_TASK DIRECTIONS_
Once the line with "done (.popc d" is found in the entries below, print it and each following line exactly, stopping after the line with "w.getLsbD e = if"; print nothing else.

Dataset entries:
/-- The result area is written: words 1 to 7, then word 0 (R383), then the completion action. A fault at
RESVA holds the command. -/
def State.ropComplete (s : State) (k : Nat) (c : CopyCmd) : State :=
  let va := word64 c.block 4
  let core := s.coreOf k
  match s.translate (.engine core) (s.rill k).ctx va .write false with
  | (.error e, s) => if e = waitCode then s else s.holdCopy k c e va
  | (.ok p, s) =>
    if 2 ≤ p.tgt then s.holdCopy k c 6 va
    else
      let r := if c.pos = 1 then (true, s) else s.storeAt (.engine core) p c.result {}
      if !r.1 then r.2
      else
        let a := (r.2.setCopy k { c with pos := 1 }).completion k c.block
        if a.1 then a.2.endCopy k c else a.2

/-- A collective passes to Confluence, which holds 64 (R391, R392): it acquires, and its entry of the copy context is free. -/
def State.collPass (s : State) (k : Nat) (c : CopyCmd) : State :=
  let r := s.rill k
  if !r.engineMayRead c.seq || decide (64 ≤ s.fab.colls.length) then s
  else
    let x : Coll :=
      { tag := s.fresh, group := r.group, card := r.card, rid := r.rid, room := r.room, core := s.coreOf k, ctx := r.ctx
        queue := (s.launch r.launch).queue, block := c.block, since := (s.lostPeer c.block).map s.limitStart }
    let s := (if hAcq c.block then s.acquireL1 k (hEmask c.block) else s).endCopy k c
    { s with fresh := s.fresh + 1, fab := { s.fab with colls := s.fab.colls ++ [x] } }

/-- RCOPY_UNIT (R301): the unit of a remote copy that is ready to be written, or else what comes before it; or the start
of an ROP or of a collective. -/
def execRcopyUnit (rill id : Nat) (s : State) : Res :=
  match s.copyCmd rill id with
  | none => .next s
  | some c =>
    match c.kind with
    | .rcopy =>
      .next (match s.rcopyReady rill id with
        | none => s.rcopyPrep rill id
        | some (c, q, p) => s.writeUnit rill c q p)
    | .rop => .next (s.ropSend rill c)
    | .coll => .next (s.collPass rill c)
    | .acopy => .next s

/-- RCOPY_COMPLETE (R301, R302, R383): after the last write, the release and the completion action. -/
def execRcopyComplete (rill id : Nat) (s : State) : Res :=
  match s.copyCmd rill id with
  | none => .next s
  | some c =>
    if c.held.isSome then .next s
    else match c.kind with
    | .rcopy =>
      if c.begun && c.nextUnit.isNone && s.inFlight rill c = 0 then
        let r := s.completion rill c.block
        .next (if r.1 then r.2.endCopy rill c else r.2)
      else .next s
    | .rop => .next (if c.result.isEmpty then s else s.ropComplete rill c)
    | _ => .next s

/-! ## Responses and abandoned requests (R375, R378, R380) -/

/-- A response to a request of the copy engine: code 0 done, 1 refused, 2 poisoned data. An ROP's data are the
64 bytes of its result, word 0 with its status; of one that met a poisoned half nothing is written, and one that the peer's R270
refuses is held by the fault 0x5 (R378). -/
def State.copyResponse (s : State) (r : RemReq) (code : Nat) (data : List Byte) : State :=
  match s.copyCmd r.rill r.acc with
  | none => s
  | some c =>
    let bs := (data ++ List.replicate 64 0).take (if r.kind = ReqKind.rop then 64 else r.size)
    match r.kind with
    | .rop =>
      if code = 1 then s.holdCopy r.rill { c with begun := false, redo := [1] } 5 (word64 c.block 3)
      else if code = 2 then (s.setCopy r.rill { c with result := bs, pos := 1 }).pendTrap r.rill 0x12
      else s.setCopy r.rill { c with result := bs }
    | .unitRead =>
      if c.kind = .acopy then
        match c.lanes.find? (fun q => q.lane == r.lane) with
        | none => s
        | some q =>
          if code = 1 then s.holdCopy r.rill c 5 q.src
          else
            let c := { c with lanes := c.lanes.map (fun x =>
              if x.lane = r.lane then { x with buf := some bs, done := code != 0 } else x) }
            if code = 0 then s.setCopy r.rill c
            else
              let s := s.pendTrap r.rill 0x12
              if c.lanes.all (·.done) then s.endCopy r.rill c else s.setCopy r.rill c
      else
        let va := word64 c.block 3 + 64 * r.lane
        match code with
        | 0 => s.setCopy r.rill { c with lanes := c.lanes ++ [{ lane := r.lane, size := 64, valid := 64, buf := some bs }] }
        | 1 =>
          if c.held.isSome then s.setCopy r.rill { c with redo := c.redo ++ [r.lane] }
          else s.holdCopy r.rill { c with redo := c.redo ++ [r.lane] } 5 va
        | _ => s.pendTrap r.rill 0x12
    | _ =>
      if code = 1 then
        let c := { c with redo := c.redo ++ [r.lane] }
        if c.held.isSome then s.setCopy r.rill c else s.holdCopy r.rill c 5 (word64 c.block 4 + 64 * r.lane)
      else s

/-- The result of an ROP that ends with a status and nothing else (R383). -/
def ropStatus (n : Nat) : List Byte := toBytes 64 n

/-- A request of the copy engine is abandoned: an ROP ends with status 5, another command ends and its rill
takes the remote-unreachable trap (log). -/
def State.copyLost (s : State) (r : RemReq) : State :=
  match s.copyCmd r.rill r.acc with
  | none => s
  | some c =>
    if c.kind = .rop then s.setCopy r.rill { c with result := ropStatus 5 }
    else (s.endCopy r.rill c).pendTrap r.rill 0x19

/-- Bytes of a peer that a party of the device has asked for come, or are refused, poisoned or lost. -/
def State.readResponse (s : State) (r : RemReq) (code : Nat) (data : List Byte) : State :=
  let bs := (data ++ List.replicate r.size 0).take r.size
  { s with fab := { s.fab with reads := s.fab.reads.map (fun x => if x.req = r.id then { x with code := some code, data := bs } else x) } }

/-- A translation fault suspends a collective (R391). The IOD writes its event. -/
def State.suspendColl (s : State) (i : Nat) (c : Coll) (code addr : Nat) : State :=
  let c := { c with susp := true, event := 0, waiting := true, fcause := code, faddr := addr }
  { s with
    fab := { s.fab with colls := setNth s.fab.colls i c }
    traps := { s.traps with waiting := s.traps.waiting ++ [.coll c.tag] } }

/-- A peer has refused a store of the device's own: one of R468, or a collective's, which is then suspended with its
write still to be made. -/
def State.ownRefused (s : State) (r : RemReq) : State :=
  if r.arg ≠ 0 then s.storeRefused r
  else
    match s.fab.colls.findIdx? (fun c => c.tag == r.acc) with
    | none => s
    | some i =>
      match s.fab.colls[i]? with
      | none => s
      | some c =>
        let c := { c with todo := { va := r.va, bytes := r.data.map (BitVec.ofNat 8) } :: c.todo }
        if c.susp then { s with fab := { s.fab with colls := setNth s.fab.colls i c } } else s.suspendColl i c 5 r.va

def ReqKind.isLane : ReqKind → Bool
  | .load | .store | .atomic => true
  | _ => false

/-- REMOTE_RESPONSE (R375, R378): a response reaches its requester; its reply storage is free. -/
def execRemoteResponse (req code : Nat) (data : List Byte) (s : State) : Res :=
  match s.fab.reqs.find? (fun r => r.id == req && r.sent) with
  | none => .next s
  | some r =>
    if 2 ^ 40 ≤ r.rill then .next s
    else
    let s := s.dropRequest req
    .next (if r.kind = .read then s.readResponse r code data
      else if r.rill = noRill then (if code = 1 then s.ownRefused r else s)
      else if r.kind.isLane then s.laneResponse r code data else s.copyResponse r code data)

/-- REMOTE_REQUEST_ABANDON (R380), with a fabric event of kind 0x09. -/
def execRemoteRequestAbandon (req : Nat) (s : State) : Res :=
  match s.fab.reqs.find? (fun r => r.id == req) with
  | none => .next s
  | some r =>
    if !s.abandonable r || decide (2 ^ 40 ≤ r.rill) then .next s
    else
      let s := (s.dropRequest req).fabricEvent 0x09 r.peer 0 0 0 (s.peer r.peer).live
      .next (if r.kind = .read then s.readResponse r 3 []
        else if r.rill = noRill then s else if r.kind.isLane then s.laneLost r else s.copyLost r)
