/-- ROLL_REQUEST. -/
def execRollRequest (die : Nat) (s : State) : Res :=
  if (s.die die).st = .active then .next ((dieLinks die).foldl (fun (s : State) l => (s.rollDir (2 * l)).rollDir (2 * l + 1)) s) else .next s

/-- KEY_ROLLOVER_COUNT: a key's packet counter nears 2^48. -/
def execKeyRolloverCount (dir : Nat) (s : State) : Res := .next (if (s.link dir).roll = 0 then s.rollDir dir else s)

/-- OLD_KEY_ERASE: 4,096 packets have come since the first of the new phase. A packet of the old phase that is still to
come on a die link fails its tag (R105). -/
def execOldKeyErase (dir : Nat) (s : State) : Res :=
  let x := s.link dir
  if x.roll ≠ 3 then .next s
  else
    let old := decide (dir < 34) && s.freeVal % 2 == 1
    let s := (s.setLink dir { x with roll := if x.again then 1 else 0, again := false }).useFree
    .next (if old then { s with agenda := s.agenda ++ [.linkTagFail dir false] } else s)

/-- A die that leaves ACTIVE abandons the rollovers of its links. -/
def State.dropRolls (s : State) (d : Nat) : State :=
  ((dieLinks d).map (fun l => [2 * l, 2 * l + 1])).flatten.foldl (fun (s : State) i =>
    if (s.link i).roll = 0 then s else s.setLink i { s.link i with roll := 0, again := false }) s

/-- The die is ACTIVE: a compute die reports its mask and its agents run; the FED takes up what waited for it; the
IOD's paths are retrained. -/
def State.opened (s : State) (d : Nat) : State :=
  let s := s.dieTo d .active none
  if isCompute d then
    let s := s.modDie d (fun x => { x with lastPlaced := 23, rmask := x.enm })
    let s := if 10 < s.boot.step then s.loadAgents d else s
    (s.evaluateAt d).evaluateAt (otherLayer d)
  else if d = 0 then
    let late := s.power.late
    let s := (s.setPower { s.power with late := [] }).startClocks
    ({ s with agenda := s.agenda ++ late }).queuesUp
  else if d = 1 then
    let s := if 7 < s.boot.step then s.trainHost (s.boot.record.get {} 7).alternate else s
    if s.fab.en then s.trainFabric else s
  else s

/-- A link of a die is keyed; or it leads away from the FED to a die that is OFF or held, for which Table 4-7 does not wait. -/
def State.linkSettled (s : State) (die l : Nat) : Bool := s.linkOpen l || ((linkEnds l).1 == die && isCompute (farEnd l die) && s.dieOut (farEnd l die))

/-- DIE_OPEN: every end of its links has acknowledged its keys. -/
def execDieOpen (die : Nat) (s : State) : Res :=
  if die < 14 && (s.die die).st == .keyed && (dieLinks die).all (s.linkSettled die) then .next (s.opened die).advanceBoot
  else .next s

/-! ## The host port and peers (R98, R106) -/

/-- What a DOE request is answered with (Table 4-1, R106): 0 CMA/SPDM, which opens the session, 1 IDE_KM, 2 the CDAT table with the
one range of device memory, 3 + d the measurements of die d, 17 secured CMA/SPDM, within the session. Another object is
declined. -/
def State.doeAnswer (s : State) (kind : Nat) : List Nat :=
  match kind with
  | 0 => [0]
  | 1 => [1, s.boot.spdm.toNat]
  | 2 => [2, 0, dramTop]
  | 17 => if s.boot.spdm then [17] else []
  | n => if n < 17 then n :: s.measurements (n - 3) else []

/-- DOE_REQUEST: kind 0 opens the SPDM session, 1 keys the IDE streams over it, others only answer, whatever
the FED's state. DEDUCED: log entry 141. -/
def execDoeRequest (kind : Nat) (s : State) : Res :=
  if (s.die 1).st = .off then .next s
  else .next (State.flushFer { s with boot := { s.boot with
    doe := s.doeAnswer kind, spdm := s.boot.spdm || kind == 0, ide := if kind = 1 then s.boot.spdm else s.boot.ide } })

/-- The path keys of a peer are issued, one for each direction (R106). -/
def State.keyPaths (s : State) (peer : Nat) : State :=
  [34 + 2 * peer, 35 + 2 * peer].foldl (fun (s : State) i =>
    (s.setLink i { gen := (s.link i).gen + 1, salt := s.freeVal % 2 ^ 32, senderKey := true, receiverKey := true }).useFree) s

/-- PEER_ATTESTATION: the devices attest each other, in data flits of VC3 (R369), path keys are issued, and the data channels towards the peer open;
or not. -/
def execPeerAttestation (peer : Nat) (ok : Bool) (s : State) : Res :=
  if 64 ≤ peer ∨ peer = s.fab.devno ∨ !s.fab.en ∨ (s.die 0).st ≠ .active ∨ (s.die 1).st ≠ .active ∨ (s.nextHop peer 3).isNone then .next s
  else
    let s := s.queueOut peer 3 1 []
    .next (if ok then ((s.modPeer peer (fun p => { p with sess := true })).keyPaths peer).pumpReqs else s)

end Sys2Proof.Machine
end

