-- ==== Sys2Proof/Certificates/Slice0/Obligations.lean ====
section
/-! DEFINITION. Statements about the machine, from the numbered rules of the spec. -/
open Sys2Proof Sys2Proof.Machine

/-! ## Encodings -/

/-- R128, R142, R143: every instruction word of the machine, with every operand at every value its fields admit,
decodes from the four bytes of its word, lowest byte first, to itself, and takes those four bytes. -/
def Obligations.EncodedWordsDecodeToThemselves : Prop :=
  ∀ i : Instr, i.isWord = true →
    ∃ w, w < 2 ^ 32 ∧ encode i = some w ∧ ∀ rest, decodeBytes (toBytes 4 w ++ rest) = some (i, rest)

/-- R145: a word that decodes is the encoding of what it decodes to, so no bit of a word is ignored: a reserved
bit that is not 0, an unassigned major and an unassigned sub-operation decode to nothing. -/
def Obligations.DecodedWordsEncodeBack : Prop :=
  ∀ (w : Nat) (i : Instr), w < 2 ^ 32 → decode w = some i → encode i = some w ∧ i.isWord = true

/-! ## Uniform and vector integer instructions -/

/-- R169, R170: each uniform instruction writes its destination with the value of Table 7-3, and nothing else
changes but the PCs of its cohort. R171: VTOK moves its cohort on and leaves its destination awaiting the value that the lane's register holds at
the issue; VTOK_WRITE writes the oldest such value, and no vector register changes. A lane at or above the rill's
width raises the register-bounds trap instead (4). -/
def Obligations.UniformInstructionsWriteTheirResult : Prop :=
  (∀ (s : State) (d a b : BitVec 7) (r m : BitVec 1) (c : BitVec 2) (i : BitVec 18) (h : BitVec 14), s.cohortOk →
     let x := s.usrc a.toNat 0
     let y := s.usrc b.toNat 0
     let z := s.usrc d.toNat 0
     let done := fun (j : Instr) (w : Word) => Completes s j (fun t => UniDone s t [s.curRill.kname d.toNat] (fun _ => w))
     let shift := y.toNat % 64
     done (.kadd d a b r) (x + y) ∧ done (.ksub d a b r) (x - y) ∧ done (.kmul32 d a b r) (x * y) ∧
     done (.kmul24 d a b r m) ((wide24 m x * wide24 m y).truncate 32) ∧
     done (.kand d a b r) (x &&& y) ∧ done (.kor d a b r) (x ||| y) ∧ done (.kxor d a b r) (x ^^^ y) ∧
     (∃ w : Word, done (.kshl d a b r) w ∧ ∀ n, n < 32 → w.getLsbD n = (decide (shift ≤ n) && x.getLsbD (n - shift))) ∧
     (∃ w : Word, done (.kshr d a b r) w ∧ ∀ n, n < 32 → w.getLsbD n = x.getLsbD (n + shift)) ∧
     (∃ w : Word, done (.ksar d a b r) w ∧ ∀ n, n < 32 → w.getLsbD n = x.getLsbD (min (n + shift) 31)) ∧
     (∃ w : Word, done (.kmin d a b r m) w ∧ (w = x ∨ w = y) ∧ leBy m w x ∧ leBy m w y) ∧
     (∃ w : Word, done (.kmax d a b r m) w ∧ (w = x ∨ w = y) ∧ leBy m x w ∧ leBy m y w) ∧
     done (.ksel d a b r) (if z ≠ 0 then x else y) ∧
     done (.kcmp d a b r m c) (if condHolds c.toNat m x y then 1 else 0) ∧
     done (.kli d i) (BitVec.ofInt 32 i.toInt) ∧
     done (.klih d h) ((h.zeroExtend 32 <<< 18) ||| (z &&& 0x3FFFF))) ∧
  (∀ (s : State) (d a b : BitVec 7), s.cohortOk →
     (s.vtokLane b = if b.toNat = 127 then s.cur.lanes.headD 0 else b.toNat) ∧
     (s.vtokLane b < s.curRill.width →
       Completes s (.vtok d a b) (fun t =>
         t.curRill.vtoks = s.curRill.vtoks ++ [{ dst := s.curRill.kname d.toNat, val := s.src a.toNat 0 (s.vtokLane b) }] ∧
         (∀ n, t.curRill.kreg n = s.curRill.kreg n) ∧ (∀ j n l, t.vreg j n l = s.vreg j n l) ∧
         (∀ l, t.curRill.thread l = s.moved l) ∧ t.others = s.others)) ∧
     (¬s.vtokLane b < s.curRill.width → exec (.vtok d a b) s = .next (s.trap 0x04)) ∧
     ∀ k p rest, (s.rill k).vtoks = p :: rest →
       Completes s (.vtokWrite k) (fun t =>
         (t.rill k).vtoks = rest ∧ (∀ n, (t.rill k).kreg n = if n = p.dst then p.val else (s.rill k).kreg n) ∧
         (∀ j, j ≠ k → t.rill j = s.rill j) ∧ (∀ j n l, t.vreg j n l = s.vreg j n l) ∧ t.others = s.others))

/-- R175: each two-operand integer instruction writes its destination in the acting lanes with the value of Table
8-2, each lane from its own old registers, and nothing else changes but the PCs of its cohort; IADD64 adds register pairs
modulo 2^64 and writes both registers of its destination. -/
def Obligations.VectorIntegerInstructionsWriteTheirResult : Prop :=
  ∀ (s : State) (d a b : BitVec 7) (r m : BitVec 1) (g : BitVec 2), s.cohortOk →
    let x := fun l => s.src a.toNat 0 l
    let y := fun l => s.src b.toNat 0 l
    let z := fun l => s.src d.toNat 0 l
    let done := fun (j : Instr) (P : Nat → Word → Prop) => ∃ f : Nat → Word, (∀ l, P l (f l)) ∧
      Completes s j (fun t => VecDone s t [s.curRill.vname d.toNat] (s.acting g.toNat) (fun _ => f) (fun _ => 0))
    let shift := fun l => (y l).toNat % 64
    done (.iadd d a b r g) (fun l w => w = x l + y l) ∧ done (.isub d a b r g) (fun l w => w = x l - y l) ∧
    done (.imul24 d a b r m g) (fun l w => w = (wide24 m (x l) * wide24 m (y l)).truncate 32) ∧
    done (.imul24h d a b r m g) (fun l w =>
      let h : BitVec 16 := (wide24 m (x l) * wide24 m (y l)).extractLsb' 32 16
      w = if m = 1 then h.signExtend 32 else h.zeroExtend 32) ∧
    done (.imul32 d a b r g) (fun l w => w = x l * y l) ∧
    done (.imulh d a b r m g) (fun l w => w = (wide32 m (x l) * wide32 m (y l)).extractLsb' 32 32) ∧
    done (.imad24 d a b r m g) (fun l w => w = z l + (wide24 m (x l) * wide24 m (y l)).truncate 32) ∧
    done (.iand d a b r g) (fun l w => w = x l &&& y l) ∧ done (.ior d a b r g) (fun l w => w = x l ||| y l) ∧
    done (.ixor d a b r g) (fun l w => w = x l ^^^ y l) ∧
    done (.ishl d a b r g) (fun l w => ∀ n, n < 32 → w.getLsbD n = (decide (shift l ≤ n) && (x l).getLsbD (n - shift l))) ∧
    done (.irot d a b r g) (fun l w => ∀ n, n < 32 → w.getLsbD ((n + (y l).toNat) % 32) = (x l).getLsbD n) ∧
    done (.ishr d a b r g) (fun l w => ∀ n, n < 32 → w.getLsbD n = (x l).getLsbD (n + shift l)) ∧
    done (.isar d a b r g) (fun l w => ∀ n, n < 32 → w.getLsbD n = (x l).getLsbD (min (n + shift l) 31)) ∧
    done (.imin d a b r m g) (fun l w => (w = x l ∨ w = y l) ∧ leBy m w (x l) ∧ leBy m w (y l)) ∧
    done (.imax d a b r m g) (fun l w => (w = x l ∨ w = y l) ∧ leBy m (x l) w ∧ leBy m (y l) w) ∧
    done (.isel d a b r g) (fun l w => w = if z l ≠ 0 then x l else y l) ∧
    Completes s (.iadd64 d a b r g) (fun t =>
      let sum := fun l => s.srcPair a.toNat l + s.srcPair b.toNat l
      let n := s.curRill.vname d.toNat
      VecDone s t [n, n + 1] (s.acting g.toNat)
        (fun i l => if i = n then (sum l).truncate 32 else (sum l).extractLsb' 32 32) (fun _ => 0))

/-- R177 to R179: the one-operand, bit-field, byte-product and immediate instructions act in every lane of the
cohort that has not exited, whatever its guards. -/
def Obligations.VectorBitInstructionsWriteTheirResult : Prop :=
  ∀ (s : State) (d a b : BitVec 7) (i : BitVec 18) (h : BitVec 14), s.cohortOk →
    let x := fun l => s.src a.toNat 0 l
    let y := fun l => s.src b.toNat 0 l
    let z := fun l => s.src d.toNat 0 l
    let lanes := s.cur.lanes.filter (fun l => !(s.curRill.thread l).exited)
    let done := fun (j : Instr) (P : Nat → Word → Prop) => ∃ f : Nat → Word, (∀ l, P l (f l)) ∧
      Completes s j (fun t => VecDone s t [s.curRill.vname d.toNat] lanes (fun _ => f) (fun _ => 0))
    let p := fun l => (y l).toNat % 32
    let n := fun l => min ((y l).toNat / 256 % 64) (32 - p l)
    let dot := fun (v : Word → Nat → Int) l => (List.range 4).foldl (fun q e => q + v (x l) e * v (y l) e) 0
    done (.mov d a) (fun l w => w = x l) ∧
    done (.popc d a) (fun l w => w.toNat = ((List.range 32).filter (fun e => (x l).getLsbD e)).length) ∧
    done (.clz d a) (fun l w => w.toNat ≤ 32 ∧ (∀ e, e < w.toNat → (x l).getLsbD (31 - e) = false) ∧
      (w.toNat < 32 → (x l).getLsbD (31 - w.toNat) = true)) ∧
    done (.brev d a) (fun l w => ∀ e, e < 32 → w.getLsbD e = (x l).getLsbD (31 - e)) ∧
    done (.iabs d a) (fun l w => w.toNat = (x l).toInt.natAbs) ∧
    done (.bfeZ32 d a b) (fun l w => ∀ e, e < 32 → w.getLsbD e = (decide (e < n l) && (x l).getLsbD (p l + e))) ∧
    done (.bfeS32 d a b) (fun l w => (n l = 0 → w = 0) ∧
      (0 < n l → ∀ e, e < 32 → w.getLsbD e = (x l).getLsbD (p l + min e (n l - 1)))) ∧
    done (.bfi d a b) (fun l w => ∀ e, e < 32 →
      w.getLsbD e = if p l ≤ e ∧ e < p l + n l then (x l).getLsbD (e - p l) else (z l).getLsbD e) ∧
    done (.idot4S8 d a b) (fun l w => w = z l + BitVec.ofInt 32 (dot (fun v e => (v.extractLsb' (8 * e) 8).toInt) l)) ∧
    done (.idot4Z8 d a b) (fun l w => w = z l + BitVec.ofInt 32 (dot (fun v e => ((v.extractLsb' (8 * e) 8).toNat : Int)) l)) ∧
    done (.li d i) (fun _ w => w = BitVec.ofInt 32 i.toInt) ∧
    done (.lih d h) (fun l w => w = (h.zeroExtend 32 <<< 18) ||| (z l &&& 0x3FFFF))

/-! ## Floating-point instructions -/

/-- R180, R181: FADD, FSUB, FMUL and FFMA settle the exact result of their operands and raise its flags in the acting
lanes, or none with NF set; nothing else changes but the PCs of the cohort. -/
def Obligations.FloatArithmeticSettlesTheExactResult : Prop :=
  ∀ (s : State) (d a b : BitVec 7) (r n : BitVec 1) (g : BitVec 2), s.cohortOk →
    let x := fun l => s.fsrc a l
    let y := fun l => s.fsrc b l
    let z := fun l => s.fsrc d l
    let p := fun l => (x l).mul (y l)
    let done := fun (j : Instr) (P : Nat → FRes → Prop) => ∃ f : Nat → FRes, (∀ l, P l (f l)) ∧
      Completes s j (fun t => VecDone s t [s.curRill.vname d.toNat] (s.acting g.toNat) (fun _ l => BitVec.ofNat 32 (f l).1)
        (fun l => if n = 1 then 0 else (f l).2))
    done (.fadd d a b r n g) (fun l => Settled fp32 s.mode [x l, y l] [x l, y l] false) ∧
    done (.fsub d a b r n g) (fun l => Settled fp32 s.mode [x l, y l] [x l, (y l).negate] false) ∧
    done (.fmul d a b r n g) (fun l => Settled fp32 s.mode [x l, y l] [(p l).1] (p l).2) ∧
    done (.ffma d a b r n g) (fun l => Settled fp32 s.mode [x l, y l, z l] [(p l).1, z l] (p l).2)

_ANSWER TO THE PROBLEM_
    done (.popc d a) (fun l w => w.toNat = ((List.range 32).filter (fun e => (x l).getLsbD e)).length) ∧
    done (.clz d a) (fun l w => w.toNat ≤ 32 ∧ (∀ e, e < w.toNat → (x l).getLsbD (31 - e) = false) ∧
      (w.toNat < 32 → (x l).getLsbD (31 - w.toNat) = true)) ∧
    done (.brev d a) (fun l w => ∀ e, e < 32 → w.getLsbD e = (x l).getLsbD (31 - e)) ∧
    done (.iabs d a) (fun l w => w.toNat = (x l).toInt.natAbs) ∧
    done (.bfeZ32 d a b) (fun l w => ∀ e, e < 32 → w.getLsbD e = (decide (e < n l) && (x l).getLsbD (p l + e))) ∧
    done (.bfeS32 d a b) (fun l w => (n l = 0 → w = 0) ∧
      (0 < n l → ∀ e, e < 32 → w.getLsbD e = (x l).getLsbD (p l + min e (n l - 1)))) ∧
    done (.bfi d a b) (fun l w => ∀ e, e < 32 →
      w.getLsbD e = if p l ≤ e ∧ e < p l + n l then (x l).getLsbD (e - p l) else (z l).getLsbD e) ∧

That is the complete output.